REQUIRED ACTION: The listing below contains a span that opens with the line containing "obtain ⟨-, -, -, -, -, hstore, -, hpot, -⟩" and closes with the line containing "its end. -/". Return that span exactly.

━━━━━ STORED DATA ━━━━━

/-! ### What a TENSOR_MOVE leaves (R243 to R252) -/

/-- A TENSOR_MOVE of core `c` started on what its requests `g` left: its runs written to the store, and all else as the requests left it. -/
structure State.moved (s t : State) (c : Nat) (o : Op) (g : MoveRun) (e cy : Nat) : Prop where
  took : (s.core c).took (t.core c) .acc o e cy
  pot : (t.core c).pot = (s.core c).pot
  store : ∃ x : Core, x.store = (g.m.st.core c).store ∧ (t.core c).store = (x.writes (o.move.written (s.core c) g)).store
  others : ∀ d, d ≠ c → t.core d = g.m.st.core d
  mem : t.mem = g.m.st.mem
  rest : g.m.st.lnk = s.lnk → g.m.st.chk = s.chk → { t with cores := g.m.st.cores, trace := g.m.st.trace } = g.m.st
  status : g.m.fault = none → g.m.lost = false → e = 0 ∨ e = 0x90

theorem State.moveGo_moved {s : State} {c : Nat} {host : List HostReply} {o : Op} (z : Nat)
    (h : (s.core c).accessOnly ((s.moveRun c host o).m.st.core c)) : ∃ e cy, s.moved (s.moveGo c host o z) c o (s.moveRun c host o) e cy := by
  obtain ⟨u, n, e, cy, vals, ⟨hrest, hothers, n', hcore⟩, hstatus, hgo⟩ := s.moveGo_starts c host o z
  rw [hgo]
  generalize s.moveRun c host o = g at *
  have hpre : ((g.m.st.core c).counts n').accessOnly (u.core c) := by rw [hcore]; exact Core.accessOnly_writes ..
  have herrors := (u.core c).errorsOnly_counted n g.poison e
  have hkeep := ((h.trans (Core.accessOnly_counts _ n')).trans hpre).trans ((Core.accessOnly_counts _ n).trans (Core.accessOnly_poisonCounts _ g.poison e))
  obtain ⟨-, -, -, -, -, hstore, -, hpot, -⟩ := (((u.core c).counts n).poisonCounts g.poison e).start_spec .acc o s.cycles e cy vals g.m.waiting 0
  refine ⟨e, cy, ?_, ?_, ⟨(g.m.st.core c).counts n', (Core.errorsOnly_counts ..).store, ?_⟩, fun d hd => ?_, (congrArg State.mem hrest :), fun hlnk hchk => ?_, hstatus⟩
  · rw [State.core_updCore_self, State.core_ownLines]
    exact hkeep.took (Core.start_took ..)
  · rw [State.core_updCore_self, State.core_ownLines]
    exact hpot.trans (hkeep.same Core.pot)
  · rw [State.core_updCore_self, State.core_ownLines, ← hcore]
    exact hstore.trans herrors.store
  · rw [State.core_updCore_ne _ _ _ _ hd, State.core_ownLines]
    exact hothers d hd
  · have hl : u.lnk = g.m.st.lnk := (congrArg State.lnk hrest :)
    have hc : u.chk = g.m.st.chk := (congrArg State.chk hrest :)
    have howned := u.ownLines_none c o.id
    rw [hl, hc, hlnk, hchk] at howned
    rw [howned]
    exact hrest

/-- A byte of the store that no run of a TENSOR_MOVE covers stands. -/
theorem State.moved.byteAt {s t : State} {c : Nat} {o : Op} {g : MoveRun} {e cy : Nat} (h : s.moved t c o g e cy)
    (hstore : (g.m.st.core c).store = (s.core c).store) {a : Nat} (ha : ¬ runsCover (o.move.written (s.core c) g) a) :
    (t.core c).byteAt a = (s.core c).byteAt a := by
  obtain ⟨x, hx, hstart⟩ := h.store
  calc (t.core c).byteAt a = (x.writes _).byteAt a := Core.byteAt_of_store hstart a
    _ = x.byteAt a := x.writes_byteAt _ ha
    _ = (s.core c).byteAt a := Core.byteAt_of_store (hx.trans hstore) a

/-- A LOAD writes only where its requests put their bytes. -/
theorem Op.written_load {o : Op} (hst : o.moveStatus = 0) (hdir : o.move.dir = 0) (k : Core) {g : MoveRun} (hg : g.packs o.move.allReqs) {a : Nat}
    (h : runsCover (o.move.written k g) a) : ∃ q ∈ o.move.allReqs, q.packed ≤ a ∧ a < q.packed + q.bytes := by
  have htr : ¬ o.move.tr = true := fun htr => by have := (Op.move_tr hst htr).1; omega
  rw [Move.written, if_neg (by omega), if_neg htr] at h
  exact hg.covered h

/-- A LOCAL writes only between the packed side's first byte and its end. -/
theorem Op.written_local {o : Op} (hst : o.moveStatus = 0) (hdir : o.move.dir = 2) (k : Core) {g : MoveRun} (hg : g.packs o.move.allReqs) {a : Nat}
    (h : runsCover (o.move.written k g) a) : 64 * o.move.cs ≤ a ∧ a < o.move.packedEnd := by
  rw [Move.written, if_neg (by omega)] at h
  cases htr : o.move.tr with
  | true =>
    rw [if_pos htr] at h
    exact Move.transposed_packed htr (Op.move_tr hst htr).2 k h
  | false =>
    rw [if_neg (by simp [htr])] at h
    obtain ⟨q, hq, hlo, hhi⟩ := hg.covered h
    obtain ⟨hfirst, hend⟩ := Move.allReqs_packed htr q hq
    omega

end Sys2Proof.Machine

open Sys2Proof Sys2Proof.Machine

/-- Settles O30, by what the requests of each direction leave: a LOAD's read alone, a LOCAL makes none, and a STORE's write only where an
element's address is translated. -/
theorem tensorMoves : Obligations.TensorMoves := by
  refine ⟨fun s c z host o hhead hst => ⟨fun hdir => ?_, fun hdir => ?_⟩, fun s c z host o hhead hst hdir => ?_⟩
  · have hload := s.moveRun_load c.val host hdir
    obtain ⟨e, cy, hmoved⟩ := State.moveGo_moved z hload.requested.core
    have hlnk := hload.port.same State.lnk
    have hchk := hload.port.same State.chk
    have hrest := hmoved.rest hlnk hchk
    refine ⟨_, e, cy, s.moveCmd_goes host z hhead hdir hst, hmoved.took, hmoved.mem.trans (hload.port.same State.mem),
      fun d hd => (hmoved.others d hd).trans (hload.requested.others d hd), hmoved.pot, (congrArg State.lnk hrest :).trans hlnk,
      (congrArg State.chk hrest :).trans hchk, fun a ha => hmoved.byteAt hload.requested.store fun hin => ?_⟩
    obtain ⟨q, hq, hlo, hhi⟩ := Op.written_load hst hdir (s.core c.val) hload.packs hin
    have hout := ha q hq
    omega
  · have hlocal := s.moveRun_local c.val [] hdir
    obtain ⟨e, cy, hmoved⟩ := State.moveGo_moved (host := []) z (by rw [hlocal.st]; rfl)
    have hrest := hmoved.rest (by rw [hlocal.st]) (by rw [hlocal.st])
    have hothers := hmoved.others
    rw [hlocal.st] at hrest hothers
    refine ⟨_, e, cy, s.moveCmd_goes [] z hhead hdir hst, State.coreAndClock_of_core hrest hothers, hmoved.took, hmoved.status hlocal.fault hlocal.lost,
      hmoved.pot, (congrArg State.outbox hrest :), fun a ha => hmoved.byteAt (by rw [hlocal.st]) fun hin => ?_⟩
    have hin' := Op.written_local hst hdir (s.core c.val) hlocal.packs hin
    omega
  · have hstore := s.moveRun_store c.val host hst hdir
    obtain ⟨e, cy, hmoved⟩ := State.moveGo_moved z hstore.requested.core
    obtain ⟨x, hx, hwritten⟩ := hmoved.store
    rw [Move.written, if_pos hdir] at hwritten
    refine ⟨_, e, cy, s.moveCmd_goes host z hhead hdir hst, hmoved.took, (hwritten.trans hx).trans hstore.requested.store, hmoved.pot,
      fun d hd => (hmoved.others d hd).trans (hstore.requested.others d hd), fun sp a ha => ?_⟩
    exact (congrArg (fun m : DevMem => mget 0 (m.bytes sp) a) hmoved.mem).trans (hstore.byteAt sp a ha)
end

━━━━━

RESPONSE AREA:
  obtain ⟨-, -, -, -, -, hstore, -, hpot, -⟩ := (((u.core c).counts n).poisonCounts g.poison e).start_spec .acc o s.cycles e cy vals g.m.waiting 0
  refine ⟨e, cy, ?_, ?_, ⟨(g.m.st.core c).counts n', (Core.errorsOnly_counts ..).store, ?_⟩, fun d hd => ?_, (congrArg State.mem hrest :), fun hlnk hchk => ?_, hstatus⟩
  · rw [State.core_updCore_self, State.core_ownLines]
    exact hkeep.took (Core.start_took ..)
  · rw [State.core_updCore_self, State.core_ownLines]
    exact hpot.trans (hkeep.same Core.pot)
  · rw [State.core_updCore_self, State.core_ownLines, ← hcore]
    exact hstore.trans herrors.store
  · rw [State.core_updCore_ne _ _ _ _ hd, State.core_ownLines]
    exact hothers d hd
  · have hl : u.lnk = g.m.st.lnk := (congrArg State.lnk hrest :)
    have hc : u.chk = g.m.st.chk := (congrArg State.chk hrest :)
    have howned := u.ownLines_none c o.id
    rw [hl, hc, hlnk, hchk] at howned
    rw [howned]
    exact hrest

/-- A byte of the store that no run of a TENSOR_MOVE covers stands. -/
theorem State.moved.byteAt {s t : State} {c : Nat} {o : Op} {g : MoveRun} {e cy : Nat} (h : s.moved t c o g e cy)
    (hstore : (g.m.st.core c).store = (s.core c).store) {a : Nat} (ha : ¬ runsCover (o.move.written (s.core c) g) a) :
    (t.core c).byteAt a = (s.core c).byteAt a := by
  obtain ⟨x, hx, hstart⟩ := h.store
  calc (t.core c).byteAt a = (x.writes _).byteAt a := Core.byteAt_of_store hstart a
    _ = x.byteAt a := x.writes_byteAt _ ha
    _ = (s.core c).byteAt a := Core.byteAt_of_store (hx.trans hstore) a

/-- A LOAD writes only where its requests put their bytes. -/
theorem Op.written_load {o : Op} (hst : o.moveStatus = 0) (hdir : o.move.dir = 0) (k : Core) {g : MoveRun} (hg : g.packs o.move.allReqs) {a : Nat}
    (h : runsCover (o.move.written k g) a) : ∃ q ∈ o.move.allReqs, q.packed ≤ a ∧ a < q.packed + q.bytes := by
  have htr : ¬ o.move.tr = true := fun htr => by have := (Op.move_tr hst htr).1; omega
  rw [Move.written, if_neg (by omega), if_neg htr] at h
  exact hg.covered h

/-- A LOCAL writes only between the packed side's first byte and its end. -/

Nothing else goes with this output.